At the local university, Rawicz studied law to please his father and Asian languages to satisfy his own desires. He fell in love with classmate Anna Dastre but events, including the Soviet occupation of their country in 1939 and the German invasion of 1941, delayed plans for marriage. The young lovers fled, but within a year Rawicz was detained by the Gestapo and underwent interrogation and torture. Rawicz convinced officials that he was not Jewish, but he could not talk his way out of the concentration camp at Auschwitz, where he was sentenced for two years for unspecified political crimes. Two decades later, his experiences both eluding and enduring captivity would provide background for his first novel.

Released from his interment, Rawicz reunited with his wife. The couple married and settled in Poland, where Rawizc found employment as a journalist. He applied for admission to the Sorbonne and received a scholarship to study languages in 1947. Paris became their permanent residence. In the early 1950’s, Rawicz was a correspondent for the foreign press, but his success as a journalist in Paris was short-lived. Subsequent jobs as a translator, a salesman, and a chauffeur provided only subsistence living for the couple, but afforded Rawicz the opportunity to begin a novel.

Though proficient in many languages, Rawicz composed his first and most significant novel, Le Sang du ciel (1961; Blood from the Sky, 1964), in French. Le Sang du ciel is a postmodern story of an Auschwitz survivor. Though events in the novel resemble episodes in Rawicz’s life, it is not presented as autobiography. The main character is a Jew who pretends to be a Gentile during the occupation. “Remember and tell” is the mantra of the novel and the motto by which the protagonist survives his deception. Critics responded with enthusiasm to Rawicz’s innovations: snippets of other genres, including poetry, scholarly explication, replete with footnotes. and dramatic asides collude with traditional narration to offer a panoramic view of the Holocaust. Given the scope and topic of his work, the embedded forms, reminiscent of Old Testament structure, are appropriate. In 1962, Le Sang du ciel was awarded the Prix Rivarol, the top prize for a work written in French by a foreign national.

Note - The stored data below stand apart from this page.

-- ==== Sys2Proof/Machine/Branch.lean ====
section
/-! DEFINITION. The branches (spec 43_branch.md R320 to R332). -/

namespace Sys2Proof.Machine

/-- A branch's end: CTR, LR with LK = 1 whether or not the branch is taken, and pc (R321, R324,
R327). -/
def State.branchEnd (s : State) (ctr : DWord) (lk taken : Bool) (target : DWord) : State :=
  { s with
    ctr := ctr
    lr := if lk then s.nextPc else s.lr
    pc := if taken then target else s.nextPc }

/-- `b` (R323). -/
def execB (li : BitVec 24) (aa lk : Bool) (s : State) : Result :=
  .next (s.branchEnd s.ctr lk true (s.branchTarget (dispI li) aa))

/-- `bc` (R324). -/
def execBc (bo bi : BitVec 5) (bd : BitVec 14) (aa lk : Bool) (s : State) : Result :=
  .next (s.branchEnd (s.branchCtr bo) lk (s.branchTaken bo bi) (s.branchTarget (dispB bd) aa))

/-- `bclr` (R325): LR is read as the target before it is written. -/
def execBclr (bo bi : BitVec 5) (lk : Bool) (s : State) : Result :=
  .next (s.branchEnd (s.branchCtr bo) lk (s.branchTaken bo bi) (s.registerTarget s.lr))

/-- `bcctr` (R326): a BO that asks for a decrement is an invalid form (U15, log 36). -/
def execBcctr (bo bi : BitVec 5) (lk : Bool) (s : State) : Result :=
  if boBit bo 2 then
    .next (s.branchEnd s.ctr lk (s.condOk bo bi) (s.registerTarget s.ctr))
  else .refused .invalidForm

end Sys2Proof.Machine
end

His second novel, inspired by events of the 1968 student uprising in Paris, was published in 1969. Bloc-notes d’un contre-révolutionnaire: Ou, La Gueule de bois has yet to be translated into English.

Rawicz committed suicide on May 21, 1982. By that time, interest in his writing had waned, but recent Holocaust scholarship has created a new audience for Le Sang du ciel. Rawicz wrote only one novel about the Holocaust, but it is a masterpiece of the genre. He recreated convincingly in fiction, through the use of nontraditional literary methods, the atrocities of the Holocaust in a novel both personal and universal.